» **Assignment**
Throughout the listing below, show every line in which "from" occurs.

» **Information**

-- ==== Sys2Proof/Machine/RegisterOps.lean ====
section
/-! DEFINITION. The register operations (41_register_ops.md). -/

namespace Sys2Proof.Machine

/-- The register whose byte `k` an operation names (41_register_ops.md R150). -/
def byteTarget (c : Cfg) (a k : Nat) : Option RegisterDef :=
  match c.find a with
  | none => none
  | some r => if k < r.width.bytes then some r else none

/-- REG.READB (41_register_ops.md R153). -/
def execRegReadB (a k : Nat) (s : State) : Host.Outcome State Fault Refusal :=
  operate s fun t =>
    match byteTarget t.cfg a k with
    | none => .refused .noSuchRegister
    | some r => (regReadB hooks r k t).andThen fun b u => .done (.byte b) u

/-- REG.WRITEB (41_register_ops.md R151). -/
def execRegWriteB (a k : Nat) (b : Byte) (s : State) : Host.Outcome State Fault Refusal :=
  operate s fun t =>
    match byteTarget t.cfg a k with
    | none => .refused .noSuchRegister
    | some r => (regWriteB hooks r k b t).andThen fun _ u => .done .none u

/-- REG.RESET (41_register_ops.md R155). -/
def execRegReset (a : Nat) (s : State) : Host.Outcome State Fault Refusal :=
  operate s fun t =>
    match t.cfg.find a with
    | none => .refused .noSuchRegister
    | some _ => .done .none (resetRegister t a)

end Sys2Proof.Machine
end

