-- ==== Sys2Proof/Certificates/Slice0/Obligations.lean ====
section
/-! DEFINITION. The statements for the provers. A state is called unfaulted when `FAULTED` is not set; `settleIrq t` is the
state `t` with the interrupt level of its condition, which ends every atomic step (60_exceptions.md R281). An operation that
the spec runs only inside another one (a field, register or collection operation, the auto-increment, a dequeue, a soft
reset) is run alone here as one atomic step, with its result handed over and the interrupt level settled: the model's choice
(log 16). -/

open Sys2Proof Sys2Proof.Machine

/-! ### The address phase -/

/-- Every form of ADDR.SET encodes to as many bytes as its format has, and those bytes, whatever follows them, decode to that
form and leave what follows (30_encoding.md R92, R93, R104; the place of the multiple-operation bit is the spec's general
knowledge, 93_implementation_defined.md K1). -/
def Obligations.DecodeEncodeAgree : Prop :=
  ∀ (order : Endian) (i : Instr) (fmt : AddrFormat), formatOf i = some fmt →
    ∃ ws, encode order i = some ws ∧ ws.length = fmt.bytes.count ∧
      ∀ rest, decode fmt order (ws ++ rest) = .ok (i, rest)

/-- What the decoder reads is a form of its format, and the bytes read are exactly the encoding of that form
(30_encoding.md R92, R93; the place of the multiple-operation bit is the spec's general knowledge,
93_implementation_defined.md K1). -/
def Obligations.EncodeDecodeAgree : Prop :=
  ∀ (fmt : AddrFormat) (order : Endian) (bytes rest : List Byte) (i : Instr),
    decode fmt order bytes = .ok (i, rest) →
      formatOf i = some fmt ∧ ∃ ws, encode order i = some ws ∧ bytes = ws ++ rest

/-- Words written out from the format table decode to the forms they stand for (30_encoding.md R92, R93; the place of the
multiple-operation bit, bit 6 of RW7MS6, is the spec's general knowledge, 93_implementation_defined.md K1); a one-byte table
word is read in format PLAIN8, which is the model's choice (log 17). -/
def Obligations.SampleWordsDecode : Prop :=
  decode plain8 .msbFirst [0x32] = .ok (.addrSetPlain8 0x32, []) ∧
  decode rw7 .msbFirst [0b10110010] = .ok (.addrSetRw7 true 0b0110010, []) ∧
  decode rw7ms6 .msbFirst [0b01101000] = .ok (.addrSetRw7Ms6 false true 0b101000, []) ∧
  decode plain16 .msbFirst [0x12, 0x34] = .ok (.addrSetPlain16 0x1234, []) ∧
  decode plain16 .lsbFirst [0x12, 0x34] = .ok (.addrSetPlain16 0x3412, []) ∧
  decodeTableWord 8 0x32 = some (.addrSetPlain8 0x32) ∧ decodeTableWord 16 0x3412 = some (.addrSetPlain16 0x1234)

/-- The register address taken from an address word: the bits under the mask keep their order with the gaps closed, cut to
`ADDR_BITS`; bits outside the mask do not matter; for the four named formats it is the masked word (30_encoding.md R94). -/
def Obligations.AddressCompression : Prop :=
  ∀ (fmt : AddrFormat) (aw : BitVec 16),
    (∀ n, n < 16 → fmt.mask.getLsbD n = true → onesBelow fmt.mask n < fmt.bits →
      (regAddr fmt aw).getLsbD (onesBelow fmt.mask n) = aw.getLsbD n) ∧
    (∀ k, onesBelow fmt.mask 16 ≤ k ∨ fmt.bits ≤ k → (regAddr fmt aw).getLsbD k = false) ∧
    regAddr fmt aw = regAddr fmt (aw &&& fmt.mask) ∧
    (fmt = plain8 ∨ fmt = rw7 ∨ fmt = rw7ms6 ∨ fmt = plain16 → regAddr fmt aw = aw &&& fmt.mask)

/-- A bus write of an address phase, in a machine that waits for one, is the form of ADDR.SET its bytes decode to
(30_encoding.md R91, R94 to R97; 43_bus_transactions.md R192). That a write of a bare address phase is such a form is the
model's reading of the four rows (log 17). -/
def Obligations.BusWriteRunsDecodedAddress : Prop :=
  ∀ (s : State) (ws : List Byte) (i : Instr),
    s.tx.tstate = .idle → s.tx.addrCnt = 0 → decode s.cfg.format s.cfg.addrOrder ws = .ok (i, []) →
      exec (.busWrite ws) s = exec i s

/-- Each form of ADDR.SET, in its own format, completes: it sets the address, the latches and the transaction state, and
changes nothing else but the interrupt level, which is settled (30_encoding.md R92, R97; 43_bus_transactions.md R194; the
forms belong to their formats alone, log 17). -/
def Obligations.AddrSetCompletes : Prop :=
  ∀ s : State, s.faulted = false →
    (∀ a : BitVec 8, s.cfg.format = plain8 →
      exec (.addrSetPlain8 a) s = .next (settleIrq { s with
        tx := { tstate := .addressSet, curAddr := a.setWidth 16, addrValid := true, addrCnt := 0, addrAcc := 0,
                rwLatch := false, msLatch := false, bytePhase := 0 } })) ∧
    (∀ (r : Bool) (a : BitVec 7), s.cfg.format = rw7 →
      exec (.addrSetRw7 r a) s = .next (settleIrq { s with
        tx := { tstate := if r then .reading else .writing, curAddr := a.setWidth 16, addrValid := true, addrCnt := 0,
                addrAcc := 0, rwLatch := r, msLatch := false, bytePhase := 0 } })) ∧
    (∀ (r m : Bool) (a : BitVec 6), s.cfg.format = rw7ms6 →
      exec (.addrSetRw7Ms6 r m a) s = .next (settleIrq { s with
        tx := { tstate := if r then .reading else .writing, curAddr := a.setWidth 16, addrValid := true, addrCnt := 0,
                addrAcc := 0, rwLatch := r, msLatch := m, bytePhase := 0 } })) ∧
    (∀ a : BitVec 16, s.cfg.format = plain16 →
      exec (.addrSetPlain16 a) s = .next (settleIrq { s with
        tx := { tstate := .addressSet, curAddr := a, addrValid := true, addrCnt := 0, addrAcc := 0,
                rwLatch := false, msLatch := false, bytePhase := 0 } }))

* * *

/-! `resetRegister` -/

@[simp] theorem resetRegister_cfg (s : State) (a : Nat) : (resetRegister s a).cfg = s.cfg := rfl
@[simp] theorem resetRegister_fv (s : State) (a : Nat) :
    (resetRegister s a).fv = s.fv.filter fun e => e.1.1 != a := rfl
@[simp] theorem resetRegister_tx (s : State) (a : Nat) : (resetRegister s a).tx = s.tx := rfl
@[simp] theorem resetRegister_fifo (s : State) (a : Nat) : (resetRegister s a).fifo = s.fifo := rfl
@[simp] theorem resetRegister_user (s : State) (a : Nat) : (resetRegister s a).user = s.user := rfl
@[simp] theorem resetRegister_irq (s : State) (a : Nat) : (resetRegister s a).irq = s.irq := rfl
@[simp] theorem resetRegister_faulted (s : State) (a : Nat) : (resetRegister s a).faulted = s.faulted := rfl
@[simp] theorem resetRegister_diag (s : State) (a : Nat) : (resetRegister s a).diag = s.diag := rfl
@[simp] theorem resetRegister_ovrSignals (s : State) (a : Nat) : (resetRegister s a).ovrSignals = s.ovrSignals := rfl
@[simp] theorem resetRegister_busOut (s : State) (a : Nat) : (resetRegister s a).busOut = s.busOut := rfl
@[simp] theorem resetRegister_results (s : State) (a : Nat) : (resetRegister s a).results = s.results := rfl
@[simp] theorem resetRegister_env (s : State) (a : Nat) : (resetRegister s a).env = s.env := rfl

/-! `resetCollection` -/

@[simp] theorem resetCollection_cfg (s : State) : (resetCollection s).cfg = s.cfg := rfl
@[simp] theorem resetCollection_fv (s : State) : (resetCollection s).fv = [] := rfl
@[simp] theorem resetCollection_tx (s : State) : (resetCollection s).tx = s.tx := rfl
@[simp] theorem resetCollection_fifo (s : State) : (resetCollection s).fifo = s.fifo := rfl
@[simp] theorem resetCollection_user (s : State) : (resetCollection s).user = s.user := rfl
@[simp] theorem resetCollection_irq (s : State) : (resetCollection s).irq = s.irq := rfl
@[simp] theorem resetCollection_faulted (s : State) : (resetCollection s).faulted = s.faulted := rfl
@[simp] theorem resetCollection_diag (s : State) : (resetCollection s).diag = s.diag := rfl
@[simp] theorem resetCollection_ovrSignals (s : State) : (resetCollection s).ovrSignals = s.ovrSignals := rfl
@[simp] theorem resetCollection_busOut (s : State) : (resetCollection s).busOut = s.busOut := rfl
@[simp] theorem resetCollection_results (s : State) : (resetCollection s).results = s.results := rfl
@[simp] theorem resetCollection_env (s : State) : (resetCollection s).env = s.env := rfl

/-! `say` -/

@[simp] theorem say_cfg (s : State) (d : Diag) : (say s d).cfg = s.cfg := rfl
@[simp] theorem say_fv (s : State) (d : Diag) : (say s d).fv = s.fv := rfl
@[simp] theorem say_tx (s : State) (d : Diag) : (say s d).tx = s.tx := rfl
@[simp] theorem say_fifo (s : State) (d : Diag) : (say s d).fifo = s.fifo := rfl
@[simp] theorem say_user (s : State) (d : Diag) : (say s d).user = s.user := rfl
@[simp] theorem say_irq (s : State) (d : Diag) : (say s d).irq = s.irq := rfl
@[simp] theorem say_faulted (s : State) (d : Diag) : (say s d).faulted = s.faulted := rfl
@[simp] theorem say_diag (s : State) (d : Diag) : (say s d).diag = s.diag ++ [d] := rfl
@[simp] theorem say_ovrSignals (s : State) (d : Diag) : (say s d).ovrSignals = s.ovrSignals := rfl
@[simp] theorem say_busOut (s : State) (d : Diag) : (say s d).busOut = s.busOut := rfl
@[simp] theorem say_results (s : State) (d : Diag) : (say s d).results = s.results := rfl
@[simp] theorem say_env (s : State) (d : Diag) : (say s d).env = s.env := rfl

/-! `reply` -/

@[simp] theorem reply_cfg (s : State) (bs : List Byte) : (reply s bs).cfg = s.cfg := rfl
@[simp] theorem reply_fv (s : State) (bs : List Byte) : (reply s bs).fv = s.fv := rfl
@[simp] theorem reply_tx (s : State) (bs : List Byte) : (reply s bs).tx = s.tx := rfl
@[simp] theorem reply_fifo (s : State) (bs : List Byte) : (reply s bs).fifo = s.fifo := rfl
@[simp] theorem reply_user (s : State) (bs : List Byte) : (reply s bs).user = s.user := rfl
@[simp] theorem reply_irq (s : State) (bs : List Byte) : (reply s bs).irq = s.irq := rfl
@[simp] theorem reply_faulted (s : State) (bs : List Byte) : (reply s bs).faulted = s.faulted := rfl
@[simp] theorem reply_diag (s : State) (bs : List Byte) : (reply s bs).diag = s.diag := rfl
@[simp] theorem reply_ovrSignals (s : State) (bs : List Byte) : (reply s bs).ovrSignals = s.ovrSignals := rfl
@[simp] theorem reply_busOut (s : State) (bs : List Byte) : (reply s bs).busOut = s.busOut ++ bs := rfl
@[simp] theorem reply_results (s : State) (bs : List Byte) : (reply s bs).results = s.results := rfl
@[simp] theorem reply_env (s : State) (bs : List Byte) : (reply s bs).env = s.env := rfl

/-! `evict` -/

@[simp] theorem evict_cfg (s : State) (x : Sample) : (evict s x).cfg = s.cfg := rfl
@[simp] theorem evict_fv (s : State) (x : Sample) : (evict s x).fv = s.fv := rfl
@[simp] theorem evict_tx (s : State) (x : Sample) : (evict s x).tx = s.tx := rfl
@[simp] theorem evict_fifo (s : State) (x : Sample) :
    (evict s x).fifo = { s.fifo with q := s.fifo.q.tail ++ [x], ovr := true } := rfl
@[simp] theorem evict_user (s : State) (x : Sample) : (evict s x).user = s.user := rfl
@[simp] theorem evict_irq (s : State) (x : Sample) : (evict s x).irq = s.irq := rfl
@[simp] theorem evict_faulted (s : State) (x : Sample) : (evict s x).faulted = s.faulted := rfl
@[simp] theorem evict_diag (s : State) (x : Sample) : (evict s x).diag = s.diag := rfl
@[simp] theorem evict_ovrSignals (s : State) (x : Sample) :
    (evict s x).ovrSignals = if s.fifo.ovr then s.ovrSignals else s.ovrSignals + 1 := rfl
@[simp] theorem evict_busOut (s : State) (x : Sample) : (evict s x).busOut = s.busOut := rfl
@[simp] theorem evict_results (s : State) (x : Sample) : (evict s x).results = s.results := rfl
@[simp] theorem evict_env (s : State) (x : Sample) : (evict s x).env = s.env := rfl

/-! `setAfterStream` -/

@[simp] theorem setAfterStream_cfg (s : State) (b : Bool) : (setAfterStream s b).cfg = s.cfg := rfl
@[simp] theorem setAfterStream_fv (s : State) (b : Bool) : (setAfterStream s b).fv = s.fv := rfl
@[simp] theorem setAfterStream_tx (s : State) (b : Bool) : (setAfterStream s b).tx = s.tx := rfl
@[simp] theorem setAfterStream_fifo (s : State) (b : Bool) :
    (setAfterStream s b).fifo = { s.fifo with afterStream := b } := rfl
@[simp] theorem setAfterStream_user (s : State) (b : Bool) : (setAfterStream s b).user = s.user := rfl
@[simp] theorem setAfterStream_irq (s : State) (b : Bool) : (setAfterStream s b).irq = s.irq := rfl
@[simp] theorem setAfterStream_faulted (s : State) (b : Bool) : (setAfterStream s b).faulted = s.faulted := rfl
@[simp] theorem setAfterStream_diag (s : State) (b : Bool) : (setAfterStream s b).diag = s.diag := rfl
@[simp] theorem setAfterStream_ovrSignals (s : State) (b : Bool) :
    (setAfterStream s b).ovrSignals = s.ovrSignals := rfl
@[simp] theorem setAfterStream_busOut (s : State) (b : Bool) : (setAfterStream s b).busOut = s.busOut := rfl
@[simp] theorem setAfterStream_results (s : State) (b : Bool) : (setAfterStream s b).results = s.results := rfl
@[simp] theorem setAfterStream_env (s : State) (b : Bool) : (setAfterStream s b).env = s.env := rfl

» **Answer to this exercise**
/-- Words written out from the format table decode to the forms they stand for (30_encoding.md R92, R93; the place of the
/-- The register address taken from an address word: the bits under the mask keep their order with the gaps closed, cut to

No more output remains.